2. From July 2003-June 2006 I was grain free, then I added sprouted grains into my diet while pregnant. Then I added in non-sprouted grains and with a lack of sleep and lack of help, I ate more. It really hurt my nursling because my body didn't handle the grains well. My downfall has always been sugar. I easily gave up breads, but the temptation for say M&Ms or sorbet still pops its head in now and again. I've again been grain free since the tail end of Nov. 07. Every so often during the 03-06 time, I would have popcorn, or a dessert. During 04 and 05 I was often very stressed from work and commuting and travel, so my diet slipped a lot. Overall I think I did well given all of the outside forces. But I aimed to do better.

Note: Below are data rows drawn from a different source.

/-- A read through a master's view, served: the word, and whether it lies in a poisoned block (R248). -/
def readAccess (s : State) (via : Master) (off : Nat) : State × Word × Bool :=
  match busAddr via off with
  | none => (s, 0, false)
  | some a => match target a with
    | .reg p o r => let x := regRead s via p o r; (x.1, x.2, false)
    | .twin _ _ _ => (s, 0, false)
    | .undef _ => (noteUndef s via off false, 0, false)
    | .record n k => (s, recWord s n k, false)
    | .shaper i k => (s, entryRead s false i k, false)
    | .policer i k => (s, entryRead s true i k, false)
    | .window w => (s, rd s w, edgePoisoned s w)
    | .unmapped => (noteUnmapped s via a false, 0, false)

/-! ### Page commands by code (R163 to R165) -/

/-- The row of a page's command table for a code; none for a code the page does not define. A management frame's
answer and a sweep's result come from outside and are free here.
DESIGN CHOICE (log entry 41, safe). -/
def cmdSpec (s : State) (p : PageAt) (code : Nat) : Option CmdSpec :=
  let pick (l : List CmdSpec) : Option CmdSpec := if code = 0 then none else l[code - 1]?
  match p.kind with
  | .sys => pick [specEnterService, specEnterTest, specExitTest, specDeviceReset]
  | .tck => pick [specCommitPeriod, specArmPlan, specDisarm]
  | .tms => pick [specSetTime, specStepTime, specSnapshot]
  | .pwr => pick [specLoadCoef, specRestoreDefault]
  | .red => pick [specEquinoxNow, specWithdraw, specReadmit]
  | .alm => pick [specErase pgAlm Master.isGlobal]
  | .cus => pick [specSealPolicy, specClearAlarm, specErase pgCus custodian]
  | .ten => pick [specLogStart, specLogStop]
  | .mac => pick [specGclArm p.inst, specGclDisarm p.inst, specGclOff p.inst]
  | .pcs => pick [specPcsEnable p.inst, specPcsDisable p.inst, specRetrain p.inst]
  | .cbp => pick [specCbpEnable, specCbpDisable, specMdioRead (Config.freeNat s.free % 65536), specMdioWrite]
  | .slTbl =>
    if (1 ≤ code ∧ code ≤ 7) ∨ (0x10 ≤ code ∧ code ≤ 0x14) ∨ code = 0x20 ∨ code = 0x21 then some (specTbl p.slice) else none
  | .slCip => pick [specFlushKeys p.slice, specWarmKeys p.slice]
  | .crt => pick [specOpenChannel, specCloseChannel, specWinSet, specWinClose]
  | .mem => pick [specMemConfig p.inst,
      specMemSweep p.inst (if Config.freeBool s.free then
        some (Config.freeByte s.free, Config.freeByte (s.free + 1)) else none),
      specMemStart p.inst, specMemRelease p.inst]
  | .slRed => pick [specInject p.slice]
  | .cch => pick [specOpen p.inst, specClose p.inst, specSubmit p.inst]
  | _ => none

/-- Has a page a command interface? -/
def PageAt.hasCmd (p : PageAt) : Bool := p.kind.hasCmd

/-- A write to PAGE_CMD.
DESIGN CHOICE (log entry 41, safe). -/
def cmdWrite (s : State) (via : Master) (p : PageAt) (w : Word) : State :=
  let spec := cmdSpec s p (fld w 7 0)
  issueCmd spec p.base (fld w 7 0) (fld w 31 24) via
    (if p.kind = .cbp || p.kind = .mem then { s with free := s.free + 2 } else s)

/-! ### Writes -/

/-- A field keeps its previous value where the new one is a reserved encoding (R25).
DEDUCED (log entry 36, unsafe). -/
def keepField (bad : Bool) (hi lo : Nat) (old new : Word) : Word := if bad then putFld new hi lo (fld old hi lo) else new

/-- A field must lie in a range.
DEDUCED (log entry 36, unsafe). -/
def inRange (hi lo least most : Nat) (old new : Word) : Word :=
  keepField (decide (fld new hi lo < least ∨ most < fld new hi lo)) hi lo old new

/-- Reserved encodings of register fields, by the chapters' register tables (R25). -/
def legalReg (k : PageKind) (off : Nat) (old new : Word) : Word :=
  match k with
  | .tck =>
    if off = Reg.TCK_PERIOD then inRange 3 0 0 11 old new
    else if off = Reg.TCK_LOCK_LIMIT then inRange 7 0 1 255 old new
    else if off = Reg.TCK_PLAN_INDEX then inRange 9 0 0 527 old new
    else new
  | .tms =>
    if off = Reg.TMS_PPS_OUT_WIDTH then inRange 19 0 1 999999 old new
    else if off = Reg.TMS_FREQ_ADJ then (if 100000000 < (sgn32 new).natAbs then old else new)
    else new
  | .pwr =>
    if off = Reg.PWR_ENVELOPE ∨ off = Reg.PWR_ENVELOPE_SHED then inRange 8 0 96 288 old new
    else if off = Reg.PWR_RAMP then inRange 15 0 1 65535 old (inRange 23 16 1 192 old new)
    else if off = Reg.PWR_COEF_INDEX then inRange 7 0 0 143 old new
    else new
  | .red =>
    if off = Reg.RED_EQX_PERIOD then (if fld new 16 0 = 0 then new else inRange 16 0 60 86400 old new)
    else if off = Reg.RED_EQX_HOLD ∨ off = Reg.RED_EQX_DEFER then inRange 15 0 1 65535 old new
    else if off = Reg.RED_EQX_DRAIN ∨ off = Reg.RED_UE_LIMIT then inRange 7 0 1 255 old new
    else new
  | .hif0 =>
    if off = Reg.HIF_CPL_TIMEOUT then inRange 5 0 10 49 old new
    else if off = Reg.HIF_TAG_LIMIT then inRange 9 0 1 768 old (inRange 25 16 0 256 old new)
    else new
  | .dma =>
    if off = Reg.DMA_RETRY then inRange 31 16 1 65535 old new
    else if 0x110 ≤ off ∧ off < 0x130 then (if off % 8 = 0 then inRange 16 0 64 81920 old new else inRange 16 0 0 81919 old new)
    else new
  | .pcs =>
    if off = Reg.PCS_MODE then inRange 3 0 0 10 old new
    else if 0x110 ≤ off ∧ off < 0x120 then inRange 4 0 0 16 old (inRange 12 8 0 24 old new)
    else new
  | .mac =>
    if off = Reg.MAC_FC then inRange 1 0 0 2 old new
    else if off = Reg.MAC_PFC_REFRESH then inRange 15 0 1 65535 old new
    else new
  | .cbp =>
    if off = Reg.CBP_PLCA then inRange 7 0 0 254 old (inRange 15 8 1 255 old new)
    else if off = Reg.CBP_PLCA_TO then inRange 7 0 1 255 old new
    else new
  | .slTbl =>
    if off = Reg.TBL_LIMIT_PORT ∨ off = Reg.TBL_LIMIT_FN then inRange 18 0 0 262144 old new
    else if off = Reg.TBL_DAMP then inRange 5 0 1 62 old new
    else new
  | .slCip =>
    if 0x100 ≤ off ∧ off < 0x120 then inRange 14 0 0 16384 old new
    else if 0x120 ≤ off ∧ off < 0x140 then inRange 16 0 0 81920 old new
    else new
  | .crt =>
    if off = Reg.CRT_CELL_LIMIT then inRange 16 0 64 81920 old new
    else if 0x200 ≤ off ∧ off < 0x300 ∧ off % 64 = 0 then inRange 6 4 0 5 old new
    else new
  | .mem =>
    if off = Reg.MEM_GEOM then inRange 1 0 0 2 old new
    else if off = Reg.MEM_DLY_INDEX then inRange 5 0 0 39 old new
    else new
  | .ecc => if off = Reg.ECC_FLIP_DRAM then inRange 11 8 0 9 old new else new
  | .cus =>
    if off = Reg.CUS_ALM_POLICY then
      [0, 2, 4, 6, 8].foldl (fun w k => inRange (k + 1) k 0 2 old w) (inRange 15 12 1 15 old new)
    else new
  | _ => new

/-- Writes that a rule records when it refuses the value: bad_adj (R78), bad_envelope (R144).
DEDUCED (log entry 38, unsafe). -/
def refusedValue (s : State) (k : PageKind) (off : Nat) (w : Word) : State :=
  if k = .tms ∧ off = Reg.TMS_FREQ_ADJ ∧ 100000000 < (sgn32 w).natAbs then setErr s pgTms 0
  else if k = .pwr ∧ (off = Reg.PWR_ENVELOPE ∨ off = Reg.PWR_ENVELOPE_SHED) ∧ (fld w 8 0 < 96 ∨ 288 < fld w 8 0) then
    setErr s pgPwr 0
  else s

/-- Is the block of a page committed, so that its RWC fields are kept (R29, R90, R647)?.
DEDUCED (log entry 37, unsafe). -/
def committed (s : State) (p : PageAt) : Bool :=
  match p.kind with
  | .tck => s.tck.committed
  | .mem => (getChan s p.inst).committed
  | .ecc => s.ecc.mapCommitted
  | _ => false

/-- Is a register locked while its port is enabled (R382, R421)?.
DEDUCED (log entry 37, unsafe). -/
def lockedReg (s : State) (p : PageAt) (off : Nat) : Bool :=
  match p.kind with
  | .pcs => (getPort s p.inst).enabled && decide (0x100 ≤ off ∧ off ≤ 0x10C)
  | .mac => (getPort s p.inst).enabled
      && decide (off = 0x100 ∨ 0x108 ≤ off ∧ off ≤ 0x128 ∨ 0x180 ≤ off ∧ off < 0x200 ∧ off % 16 ≠ 12)
  | .cbp => s.cbp.enabled && decide (0x100 ≤ off ∧ off ≤ 0x114 ∨ off = 0x11C)
  | _ => false

/-- A register written: RW and uncommitted RWC bits take the written value as far as it is legal, W1C bits are cleared
by 1, every other bit is kept (R25, R28, R29). A register of one W1C valid bit beside recorded fields is cleared
whole. -/
def merged (s : State) (p : PageAt) (off : Nat) (r : RegRow) (w : Word) : Word :=
  let old := rd s (p.base + off)
  let m := r.rw ||| (if committed s p then 0 else r.once)
  if r.w1c = 0x80000000 ∧ r.ro ≠ 0 then (if fbit w 31 then 0 else old)
  else legalReg p.kind off old ((old &&& ~~~m) ||| (w &&& m)) &&& ~~~(w &&& r.w1c)

/-- A plain write of a register that no rule treats apart. A mask that is lifted can raise a summary bit (R159,
R256), and an RWC write after the commit shows on a MEM page (R647).
DEDUCED (log entry 38, unsafe). DEDUCED (log entry 39, unsafe). -/
def plainWrite (s : State) (p : PageAt) (off : Nat) (r : RegRow) (w : Word) : State :=
  if lockedReg s p off then setErr s p.base 1
  else
    let s1 := refusedValue (wr s (p.base + off) (merged s p off r w)) p.kind off w
    let s2 := if p.kind = .mem ∧ r.once ≠ 0 ∧ committed s p then setErr s1 p.base 5 else s1
    if off = Reg.PAGE_ERR_MASK && p.kind.isBlock then summaryRise s s2 p.base else s2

3. I tell people that I eat low-carb and that my daughter and I are sensitive to grains. People always ask, "well can you have" and they name a grain. Or they suggest something with dairy as an alternative, which DD can't tolerate either. We went to a birthday party last weekend, and the meal was meatloaf, salad with cheese and dressing already mixed in, and mashed potatoes. There was also a plate of cheese and crackers. I couldn't eat anything there. The host was apologetic, but I said that it was no big deal. It infuriates me that people want to feed my daughter. She's 13 months old and wherever we go people want to shove food at her like she is some performing circus animal. I wish our society wasn't so into food being some sort of reward. Anyway, my point is that sometimes I feel somewhat isolated.

S & J . DD 2/8/7. DS 4/25/10. Natural foods eating, sleep deprived, gardening WAH mama.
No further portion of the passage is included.